Parallel GPU version: Executes up to 65,536 independent threads concurrently.

This results in a theoretical performance gain proportional to the number of active GPU threads and the device’s compute throughput.

Each output element \(C_{ij}\) is computed independently from others, since it depends solely on row \(i\) of matrix \(A\) and column \(j\) of matrix \(B\). This independence allows full utilization of GPU streaming multiprocessors and makes the algorithm highly scalable.

Best practices#

Choose optimal block sizes

Powers of two (e.g., 16 or 32) often yield better occupancy and memory alignment.
Handle boundary conditions

Always include thread boundary checks.
Synchronize appropriately

Use hipDeviceSynchronize() after kernel launches to ensure data consistency.
Memory coalescing

Arrange data access patterns so consecutive threads access contiguous memory locations, maximizing bandwidth utilization.
Use shared memory

Use shared memory to cache sub-blocks of matrices, significantly reducing global memory latency.
Profile and tune

Use tools such as rocprofv3 or ROCm compute profiler to identify bottlenecks and fine-tune kernel launch configurations.

Conclusion#

Two-dimensional GPU kernels provide an efficient mechanism to accelerate dense linear algebra computations such as matrix multiplication by exploiting fine-grained data parallelism. This example demonstrates:

Structuring GPU kernels for 2D problems.
Managing memory transfers between host and device.
Configuring thread and block hierarchies.
Achieving substantial speedups via massive parallel execution.

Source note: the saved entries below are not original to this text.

-- ==== Sys2Proof/Laws/MemoryFrame.lean ====
section
/-! SUPPORT. Which operations of the machine leave both memories, the capture region and the DMA buffer, exactly as they are: one lemma for
each function of Machine/ that writes neither, in the order of their use. Machine commands that do write are in Laws/MemoryKept.lean. -/

namespace Sys2Proof.Machine

open Sys2Proof

/-- A fold whose every step leaves the memories leaves them. -/
theorem foldl_memory {β : Type} (f : State → β → State)
    (h : ∀ s b, (f s b).dmaBuf = s.dmaBuf ∧ (f s b).takeMem.bytes = s.takeMem.bytes) (l : List β) (s : State) :
    (l.foldl f s).dmaBuf = s.dmaBuf ∧ (l.foldl f s).takeMem.bytes = s.takeMem.bytes := by
  induction l generalizing s with
  | nil => exact ⟨rfl, rfl⟩
  | cons b l ih => rw [List.foldl_cons]; exact ⟨(ih _).1.trans (h s b).1, (ih _).2.trans (h s b).2⟩

@[simp] theorem foldl_memory1 {β : Type} (f : State → β → State)
    (h : ∀ s b, (f s b).dmaBuf = s.dmaBuf ∧ (f s b).takeMem.bytes = s.takeMem.bytes) (l : List β) (s : State) :
    (l.foldl f s).dmaBuf = s.dmaBuf := (foldl_memory f h l s).1

@[simp] theorem foldl_memory2 {β : Type} (f : State → β → State)
    (h : ∀ s b, (f s b).dmaBuf = s.dmaBuf ∧ (f s b).takeMem.bytes = s.takeMem.bytes) (l : List β) (s : State) :
    (l.foldl f s).takeMem.bytes = s.takeMem.bytes := (foldl_memory f h l s).2

@[simp] theorem onChans_memory1 (s : State) (chs : List Nat) (f : State → Nat → State)
    (h : ∀ s b, (f s b).dmaBuf = s.dmaBuf ∧ (f s b).takeMem.bytes = s.takeMem.bytes) :
    (onChans s chs f).dmaBuf = s.dmaBuf := (foldl_memory f h chs s).1

@[simp] theorem onChans_memory2 (s : State) (chs : List Nat) (f : State → Nat → State)
    (h : ∀ s b, (f s b).dmaBuf = s.dmaBuf ∧ (f s b).takeMem.bytes = s.takeMem.bytes) :
    (onChans s chs f).takeMem.bytes = s.takeMem.bytes := (foldl_memory f h chs s).2

@[simp] theorem ite_dmaBuf (c : Prop) [Decidable c] (a b : State) :
    (if c then a else b).dmaBuf = if c then a.dmaBuf else b.dmaBuf := apply_ite ..

@[simp] theorem ite_takeMem (c : Prop) [Decidable c] (a b : State) :
    (if c then a else b).takeMem = if c then a.takeMem else b.takeMem := apply_ite ..

@[simp] theorem ite_takeMem_bytes (c : Prop) [Decidable c] (a b : TakeMem) :
    (if c then a else b).bytes = if c then a.bytes else b.bytes := apply_ite ..

@[simp] theorem ite_fst {α β : Type} (c : Prop) [Decidable c] (a b : α × β) :
    (if c then a else b).1 = if c then a.1 else b.1 := apply_ite ..

@[simp] theorem modMem_dmaBuf (s : State) (f : TakeMem → TakeMem) : (s.modMem f).dmaBuf = s.dmaBuf := rfl

@[simp] theorem modMem_takeMem (s : State) (f : TakeMem → TakeMem) : (s.modMem f).takeMem = f s.takeMem := rfl

@[simp] theorem State_setNum_memory (s : State) (o : Obj) (u : Nat) (sub : Nat) (v : Int) :
    (State.setNum s o u sub v).dmaBuf = s.dmaBuf ∧ (State.setNum s o u sub v).takeMem.bytes = s.takeMem.bytes := by
  simp [State.setNum]

@[simp] theorem State_bump_memory (s : State) (o : Obj) (u : Nat) (sub : Nat) (n : Nat) :
    (State.bump s o u sub n).dmaBuf = s.dmaBuf ∧ (State.bump s o u sub n).takeMem.bytes = s.takeMem.bytes := by
  simp [State.bump]

@[simp] theorem State_modDbg_memory (s : State) (f : DebugSt → DebugSt) :
    (State.modDbg s f).dmaBuf = s.dmaBuf ∧ (State.modDbg s f).takeMem.bytes = s.takeMem.bytes := by
  simp [State.modDbg]

@[simp] theorem captureDr_memory (s : State) (v : Nat) :
    (captureDr s v).dmaBuf = s.dmaBuf ∧ (captureDr s v).takeMem.bytes = s.takeMem.bytes := by
  simp [captureDr]

@[simp] theorem State_dbgBegun_memory (s : State) :
    (State.dbgBegun s).dmaBuf = s.dmaBuf ∧ (State.dbgBegun s).takeMem.bytes = s.takeMem.bytes := by
  simp [State.dbgBegun]

@[simp] theorem State_draw_memory (s : State) :
    (State.draw s).dmaBuf = s.dmaBuf ∧ (State.draw s).takeMem.bytes = s.takeMem.bytes := by
  simp [State.draw]

@[simp] theorem State_modStrm_memory (s : State) (f : StrmSt → StrmSt) :
    (State.modStrm s f).dmaBuf = s.dmaBuf ∧ (State.modStrm s f).takeMem.bytes = s.takeMem.bytes := by
  simp [State.modStrm]

@[simp] theorem State_modAck_memory (s : State) (ident : Nat) (stream : Nat) (num : Nat) (f : AckSt → AckSt) :
    (State.modAck s ident stream num f).dmaBuf = s.dmaBuf ∧
        (State.modAck s ident stream num f).takeMem.bytes = s.takeMem.bytes := by
  simp [State.modAck]

@[simp] theorem State_modAux_memory (s : State) (f : AuxSt → AuxSt) :
    (State.modAux s f).dmaBuf = s.dmaBuf ∧ (State.modAux s f).takeMem.bytes = s.takeMem.bytes := by
  simp [State.modAux]

@[simp] theorem State_modCal_memory (s : State) (f : CalSt → CalSt) :
    (State.modCal s f).dmaBuf = s.dmaBuf ∧ (State.modCal s f).takeMem.bytes = s.takeMem.bytes := by
  simp [State.modCal]

@[simp] theorem State_modCell_memory (s : State) (c : Nat) (f : CellSt → CellSt) :
    (State.modCell s c f).dmaBuf = s.dmaBuf ∧ (State.modCell s c f).takeMem.bytes = s.takeMem.bytes := by
  simp [State.modCell]

@[simp] theorem State_modDma_memory (s : State) (f : DmaSt → DmaSt) :
    (State.modDma s f).dmaBuf = s.dmaBuf ∧ (State.modDma s f).takeMem.bytes = s.takeMem.bytes := by
  simp [State.modDma]

@[simp] theorem State_modCh_memory (s : State) (c : Nat) (f : DmaCh → DmaCh) :
    (State.modCh s c f).dmaBuf = s.dmaBuf ∧ (State.modCh s c f).takeMem.bytes = s.takeMem.bytes := by
  simp [State.modCh]

@[simp] theorem State_putChan_memory (s : State) (ch : Nat) (c : Chan) :
    (State.putChan s ch c).dmaBuf = s.dmaBuf ∧ (State.putChan s ch c).takeMem.bytes = s.takeMem.bytes := by
  simp [State.putChan]

@[simp] theorem State_modChan_memory (s : State) (ch : Nat) (f : Chan → Chan) :
    (State.modChan s ch f).dmaBuf = s.dmaBuf ∧ (State.modChan s ch f).takeMem.bytes = s.takeMem.bytes := by
  simp [State.modChan]

@[simp] theorem State_modClk_memory (s : State) (f : ClkSt → ClkSt) :
    (State.modClk s f).dmaBuf = s.dmaBuf ∧ (State.modClk s f).takeMem.bytes = s.takeMem.bytes := by
  simp [State.modClk]

@[simp] theorem State_modCross_memory (s : State) (x : Nat) (f : CrossSt → CrossSt) :
    (State.modCross s x f).dmaBuf = s.dmaBuf ∧ (State.modCross s x f).takeMem.bytes = s.takeMem.bytes := by
  simp [State.modCross]

@[simp] theorem State_modCust_memory (s : State) (f : CustSt → CustSt) :
    (State.modCust s f).dmaBuf = s.dmaBuf ∧ (State.modCust s f).takeMem.bytes = s.takeMem.bytes := by
  simp [State.modCust]

@[simp] theorem State_modDin_memory (s : State) (i : Nat) (f : DinSt → DinSt) :
    (State.modDin s i f).dmaBuf = s.dmaBuf ∧ (State.modDin s i f).takeMem.bytes = s.takeMem.bytes := by
  unfold State.modDin; (repeat' split) <;> simp

@[simp] theorem State_modEv_memory (s : State) (f : EvSt → EvSt) :
    (State.modEv s f).dmaBuf = s.dmaBuf ∧ (State.modEv s f).takeMem.bytes = s.takeMem.bytes := by
  simp [State.modEv]

@[simp] theorem State_modFlash_memory (s : State) (f : FlashSt → FlashSt) :
    (State.modFlash s f).dmaBuf = s.dmaBuf ∧ (State.modFlash s f).takeMem.bytes = s.takeMem.bytes := by
  simp [State.modFlash]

Understanding these concepts enables developers to implement optimized GPU solutions for computationally intensive workloads, including scientific simulations, numerical linear algebra, and machine learning. Because each output element is computed independently, matrix multiplication serves as an ideal introductory example for mastering GPU programming paradigms applicable to a wide range of data-parallel applications.